Journal of Comprehensible Results

Western blots can be used to determine the levels of a specific protein. The brains of the rat pups were subjected to a western blot after being homogenized to create a uniform solution. A western blot is composed of four main steps: separation, transfer, staining, and visualization as shown below[11].

First, the solution was separated through SDS PAGE: SDS causes the proteins in solution to lose their shape and have a negative charge, so that when they are placed in a gel all proteins will travel towards the positive end. Proteins that are larger will move more slowly, so the end result are proteins separated by molecular weight. Because it is difficult to interact with proteins while they are in a gel, they are transferred to a membrane.

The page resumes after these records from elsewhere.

-- ==== Sys2Proof/Certificates/Slice0/Obligations.lean ====
section
/-! DEFINITION. The statements for the provers. -/
open Sys2Proof Sys2Proof.Machine


/-! ### Integer words (class 1) -/

/-- R79, R80: the two-source arithmetic of class 1. R79, R82, R87: the three-source words of class 1. -/
def Obligations.IntegerArithmetic : Prop :=
  (Elementwise2 .iadd 0x18 false true false (sumRow false) id (fun w a b => rwFit w (bitOf w.md 9) (rwInt w a + rwInt w b)) ∧
   Elementwise2 .isub 0x19 false true false (sumRow true) id (fun w a b => rwFit w (bitOf w.md 9) (rwInt w a - rwInt w b)) ∧
   Elementwise2 .imul 0x1B false true false (productRow false) id (fun w a b => rwFit w (bitOf w.md 9) (rwInt w a * rwInt w b)) ∧
   Elementwise2 .imulh 0x1C false true false .general id (fun w a b =>
     rwFit w false (rwInt w a * (if bitOf w.md 0 then (b : Int) else rwInt w b) / 2 ^ fmtBits w.ty.toNat)) ∧
   Elementwise2 .imin 0x1F false true false .uniform id (fun w a b => rwFit w false (min (rwInt w a) (rwInt w b))) ∧
   Elementwise2 .imax 0x20 false true false .uniform id (fun w a b => rwFit w false (max (rwInt w a) (rwInt w b))) ∧
   Elementwise2 .iabsd 0x21 false true false .uniform (fun f => unsignedOf (fmtBits f))
     (fun w a b => rwFit w false ((rwInt w a - rwInt w b).natAbs : Int))) ∧
  (Elementwise3 .imad 0x1D false true (fun w a b c => rwFit w (bitOf w.md 9) (rwInt w a * rwInt w b + rwInt w c)) ∧
   Elementwise3 .iaddmin 0x1E false true (fun w a b c =>
     rwFit w true (min (rwInt w a + rwInt w b) (rwInt w c))) ∧
   Elementwise3 .bfi 0x2B true false (fun w a b c =>
     let n := fmtBits w.ty.toNat
     let pos := b % 256
     let len := if pos ≥ n then 0 else min (b / 256 % 256) (n - pos)
     a % 2 ^ pos + 2 ^ pos * (c % 2 ^ len) + 2 ^ (pos + len) * (a / 2 ^ (pos + len))))

/-- R81: the sum or difference of 64-bit patterns with the carry in, and the carry out: whole in 65 bits. R83, R84: the
predicate form of ICMP, its mask form, and ISEL. -/
def Obligations.CarriesAndCompares : Prop :=
  (∀ (s : State) (p : Path) (w : RW) (minus : Bool), Ready s p (.r 0x1A w) →
     typeOk (p.view s (.r 0x1A w)) [w.va.toNat, w.vb.toNat] w.ty.toNat false = true →
     linksNone (p.view s (.r 0x1A w)) [w.va.toNat, w.vb.toNat] = true →
     ∃ (t : State) (val : Nat → Word) (carry : Nat → Bool),
       exec (if minus then .isubc w else .iaddc w) s = .next t ∧
       After s t p (.r 0x1A w) (fieldOf w.md 8 5) carry noFlags ∧
       Wrote p.team (p.teamIn t) (p.iss s (.r 0x1A w)).act (p.dead s (.r 0x1A w)) w.vd.toNat w.ty.toNat 0 3 val ∧
       ∀ i,
         let a := (p.src s (.r 0x1A w) w.va.toNat i).toNat
         let b := (p.src s (.r 0x1A w) w.vb.toNat i).toNat
         let k := if bitOf w.md 4 = true ∧ (p.view s (.r 0x1A w)).pred i (fieldOf w.md 3 0) = true then 1 else 0
         if minus then (val i).toNat + b + k = a + 2 ^ 64 * b2n (carry i) else (val i).toNat + 2 ^ 64 * b2n (carry i) = a + b + k) ∧
  ((∀ (s : State) (p : Path) (w : RW), Ready s p (.r 0x22 w) →
     typeOk (p.view s (.r 0x22 w)) (abRegs w) w.ty.toNat false = true → linksNone (p.view s (.r 0x22 w)) (abRegs w) = true →
     fieldOf w.md 6 4 < 64 / fmtBits w.ty.toNat →
     ∃ val, Tests (.icmp w) s p (.r 0x22 w) w.vd.toNat val noFlags ∧
       ∀ i, val i = intTest (fieldOf w.md 2 0)
         (rwInt w (sub (p.src s (.r 0x22 w) w.va.toNat i) (fmtBits w.ty.toNat) (fieldOf w.md 6 4)))
         (rwInt w (p.elemB s (.r 0x22 w) w false i (fieldOf w.md 6 4)))) ∧
   Elementwise2 .icmpMask 0x22 false true false .uniform (fun f => unsignedOf (fmtBits f)) (fun w a b =>
     if intTest (fieldOf w.md 2 0) (rwInt w a) (rwInt w b) then 2 ^ fmtBits w.ty.toNat - 1 else 0) ∧
   ∀ (s : State) (p : Path) (w : RW) (link : Nat), Ready s p (.r 0x23 w) →
     typeOk (p.view s (.r 0x23 w)) [w.va.toNat, w.vb.toNat] w.ty.toNat false = true → (p.team.slane = true → link = 0) →
     (p.team.slane = false → ∀ n ∈ [w.va.toNat, w.vb.toNat], ((p.view s (.r 0x23 w)).reg n).isDead = false → ((p.view s (.r 0x23 w)).reg n).link = link) →
     ((∀ n ∈ [w.va.toNat, w.vb.toNat], ((p.view s (.r 0x23 w)).reg n).isDead = true) → link = 0) →
     Gives (.isel w) s p (.r 0x23 w) w.vd.toNat (resultFmt (p.view s (.r 0x23 w)) [w.va.toNat, w.vb.toNat] w.ty.toNat) link 3
       (fun i => if (p.view s (.r 0x23 w)).pred i w.vc.toNat then p.src s (.r 0x23 w) w.va.toNat i else p.src s (.r 0x23 w) w.vb.toNat i)
       noFlags)

/-- R85, R86, R87: bit by bit, and the shifts and bit fields of a sub-element. What the spec's words leave open in it is the
model's choice: log entry 81. -/
def Obligations.BitWords : Prop :=
  (∀ (mk : RW → Instr) (op : Nat) (f : Bool → Bool → Bool),
    (mk, op, f) ∈ [((.andW : RW → Instr), 0x24, (and : Bool → Bool → Bool)), (.orW, 0x25, or), (.xorW, 0x26, xor)] →
    ∀ (s : State) (p : Path) (w : RW), Ready s p (.r op w) → typeOk (p.view s (.r op w)) (abRegs w) w.ty.toNat true = true →
      ∃ val : Nat → Word,
        Gives (mk w) s p (.r op w) w.vd.toNat (resultFmt (p.view s (.r op w)) (abRegs w) w.ty.toNat) 0 (p.uniform s (.r op w) (abRegs w)) val noFlags ∧
        ∀ i j k, j < 64 / fmtBits w.ty.toNat → k < fmtBits w.ty.toNat →
          (sub (val i) (fmtBits w.ty.toNat) j).testBit k =
            f ((sub (p.src s (.r op w) w.va.toNat i) (fmtBits w.ty.toNat) j).testBit k)
              ((p.elemB s (.r op w) w false i j).testBit k != bitOf w.md 0)) ∧
  Elementwise2 .shl 0x27 true false true (productRow true) id (fun w a b =>
    if bitOf w.md 9 then rwFit w true (rwInt w a * 2 ^ b) else a * 2 ^ b % 2 ^ fmtBits w.ty.toNat) ∧
  Elementwise2 .shr 0x28 true false true .uniform id (fun _ a b => a / 2 ^ b) ∧
  Elementwise2 .shra 0x29 true false true .uniform id (fun w a b =>
    let x := sext a (fmtBits w.ty.toNat)
    rwFit w false (if bitOf w.md 0 = true ∧ b ≠ 0 then (x + 2 ^ (b - 1)) / 2 ^ b else x / 2 ^ b)) ∧
  Elementwise2 .bfx 0x2A true false false .uniform id (fun w a b =>
    let n := fmtBits w.ty.toNat
    let pos := b % 256
    let len := if pos ≥ n then 0 else min (b / 256 % 256) (n - pos)
    let field := a / 2 ^ pos % 2 ^ len
    if fmtSigned w.ty.toNat = true ∧ len ≠ 0 then rwFit w false (sext field len) else field)

/-- R88, R89, R90: counts, copies and immediates. R91: an address from a handle and an offset, and an address moved by an
offset; an offset out of range becomes all ones. What the spec's words leave open in it is the model's choice: log entry 81.
-/
def Obligations.CountsMovesAddresses : Prop :=
  ((∀ (s : State) (p : Path) (w : RW), Ready s p (.r 0x2C w) →
     ∃ val : Nat → Word, Gives (.popc w) s p (.r 0x2C w) w.vd.toNat (unsignedOf (fmtBits w.ty.toNat)) 0 (p.uniform s (.r 0x2C w) [w.va.toNat]) val noFlags ∧
       ∀ i j, j < 64 / fmtBits w.ty.toNat → sub (val i) (fmtBits w.ty.toNat) j =
         (List.range (fmtBits w.ty.toNat)).countP (sub (p.src s (.r 0x2C w) w.va.toNat i) (fmtBits w.ty.toNat) j).testBit) ∧
   (∀ (s : State) (p : Path) (w : RW), Ready s p (.r 0x2D w) →
     ∃ val : Nat → Word, Gives (.clz w) s p (.r 0x2D w) w.vd.toNat (unsignedOf (fmtBits w.ty.toNat)) 0 (p.uniform s (.r 0x2D w) [w.va.toNat]) val noFlags ∧
       ∀ i j, j < 64 / fmtBits w.ty.toNat →
         let x := sub (p.src s (.r 0x2D w) w.va.toNat i) (fmtBits w.ty.toNat) j
         let n := sub (val i) (fmtBits w.ty.toNat) j
         n ≤ fmtBits w.ty.toNat ∧ x < 2 ^ (fmtBits w.ty.toNat - n) ∧ (x ≠ 0 → 2 ^ (fmtBits w.ty.toNat - n) ≤ 2 * x) ∧
           (x = 0 → n = fmtBits w.ty.toNat)) ∧
   (∀ (s : State) (p : Path) (w : RW), Ready s p (.r 0x2E w) →
     let r := (p.view s (.r 0x2E w)).reg w.va.toNat
     let whole := w.ty.toNat = 31 ∧ r.isDead = false
     Gives (.movW w) s p (.r 0x2E w) w.vd.toNat (if w.ty.toNat = 31 then (if r.isDead then 0 else r.fmt) else w.ty.toNat)
       (if whole ∧ p.team.slane = false then r.link else 0) (p.movShape s (.r 0x2E w) w.va.toNat w.ty.toNat) (p.src s (.r 0x2E w) w.va.toNat) noFlags) ∧
   (∀ (s : State) (p : Path) (w : IW), Ready s p (.i 0x2F w) →
     ∀ (kind fmt : Nat) (val : Word), w.md.toNat = kind →
       (kind, fmt, val) ∈ [(0, 7, BitVec.ofInt 64 w.imm.toInt), (1, 8, w.imm.setWidth 64), (2, 5, w.imm ++ w.imm), (3, 6, w.imm ++ w.imm),
         (4, 11, w.imm ++ w.imm), (5, 12, BitVec.ofNat 64 (widenF32 w.imm.toNat))] →
       Gives (.movi w) s p (.i 0x2F w) w.vd.toNat fmt 0 (p.shape s (.i 0x2F w) 1) (fun _ => val) noFlags) ∧
   (∀ (s : State) (p : Path) (w : IW), Ready s p (.i 0x2F w) →
     let r := (p.view s (.i 0x2F w)).reg w.vd.toNat
     (p.team.slane = true ∨ r.isDead = true ∨ r.fmt ∈ [7, 8, 0, 21]) →
     Gives (.moviHi w) s p (.i 0x2F w) w.vd.toNat (if r.isDead then 0 else r.fmt) 0 (p.uniform s (.i 0x2F w) [w.vd.toNat])
       (fun i => w.imm ++ (p.src s (.i 0x2F w) w.vd.toNat i).setWidth 32) noFlags) ∧
   (∀ (s : State) (p : Path) (w : IW), Ready s p (.i 0x2F w) →
     Gives (.moviLane w) s p (.i 0x2F w) w.vd.toNat 7 0 (p.shape s (.i 0x2F w) 2) (fun i => BitVec.ofInt 64 (w.imm.toInt + i)) noFlags)) ∧
  (∀ (s : State) (p : Path) (w : RW) (moves : Bool), Ready s p (.r 0x30 w) →
     formatsOk (p.view s (.r 0x30 w)) [w.va.toNat] (fun f => (if moves then [21] else [4, 6, 8, 7, 0]).contains f) = true →
     formatsOk (p.view s (.r 0x30 w)) [w.vb.toNat] (fun f => [5, 6, 7, 8, 0].contains f) = true →
     let a (i : Nat) : Nat := (p.src s (.r 0x30 w) w.va.toNat i).toNat
     let b (i : Nat) : Nat := (p.src s (.r 0x30 w) w.vb.toNat i).toNat
     let fmt := if p.team.slane = true ∨ ((p.view s (.r 0x30 w)).reg w.vb.toNat).isDead = true then 0
       else ((p.view s (.r 0x30 w)).reg w.vb.toNat).fmt
     let index (i : Nat) : Int := if fmt = 5 then sext (b i % 2 ^ 32) 32 else if fmt = 6 then ((b i % 2 ^ 32 : Nat) : Int)
       else if fmt = 7 then sext (b i) 64 else (b i : Int)
     let offset (i : Nat) : Int := (if moves then ((a i % 2 ^ 48 : Nat) : Int) else 0) + index i * 2 ^ fieldOf w.md 3 1
     ∃ (val : Nat → Word) (inRange : Bool),
       Gives (if moves then .mkaddrOff w else .mkaddr w) s p (.r 0x30 w) w.vd.toNat 21 0
         (p.shape s (.r 0x30 w) (if p.allUniform s (.r 0x30 w) [w.va.toNat, w.vb.toNat] then 1
           else if p.allUniform s (.r 0x30 w) [w.va.toNat] = true ∧ ((p.view s (.r 0x30 w)).reg w.vb.toNat).shape = 2 ∧ inRange = true ∧
             fitsLine 21 (val 0, val 1 - val 0) val = true then 2 else 3)) val noFlags ∧
       (inRange = true ↔ ∀ i, i < 32 → 0 ≤ offset i ∧ offset i < 2 ^ 48) ∧
       ∀ i,
         (val i).toNat / 2 ^ 48 = (if moves then a i / 2 ^ 48 else a i % 2 ^ 16) ∧
         (0 ≤ offset i ∧ offset i < 2 ^ 48 → ((val i).toNat % 2 ^ 48 : Nat) = offset i) ∧
         (offset i < 0 ∨ 2 ^ 48 ≤ offset i → (val i).toNat % 2 ^ 48 = 2 ^ 48 - 1))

Next, two antibodies are introduced to target the protein of interest; for example, to target myelin associated glycoproteins (MAG) an anti-MAG antibody would be used. The first antibody introduced is called the primary antibody and is grown to target and attach to a particular protein. After the primary antibody binds to the protein of interest, there is still no way to visualize the results so a secondary antibody that targets the primary antibody is introduced. In this experiment, the secondary antibody contained horseradish peroxidase which can react with its substrate, SuperSignal West Dura reagent, to create chemiluminescence which is then visualized on film in a dark room and then the intensity of the bands that are produced is read by an imaging program.

From the program, results similar to what is shown on the right will be outputted. Results are given as a percent of the control, meaning that changes in protein level can be measured but the actual number or amount of a particular protein is not being measured. In this example, the treatment group given 0.3 mg/kg/day of buprenorphine did not differ significantly from the control and the group that received 1 mg/kg/day of buprenorphine showed a significant decrease in myelin associated glycoproteins at 12 days of age.

Signficance is determined by a statistical test. Even if there appears to be a difference between the control and a treatment group, they are only considered truly different if it can be proven statistically. In the example on the left, significance is indicated by the ** above the bar. In all other graphs, significance is indicated by a red star above the bar.

Example Western Blot Results Chemiluminescent bands are created be the secondary antibody and then an imaging program reads the intesity of those bands. A darker band indicates a higher level of the protein of interest. These intensities are then put in terms of the control.If the band produced is darker than the control, than the protein level increased; whereas, if the band is lighter than the protein level decreased.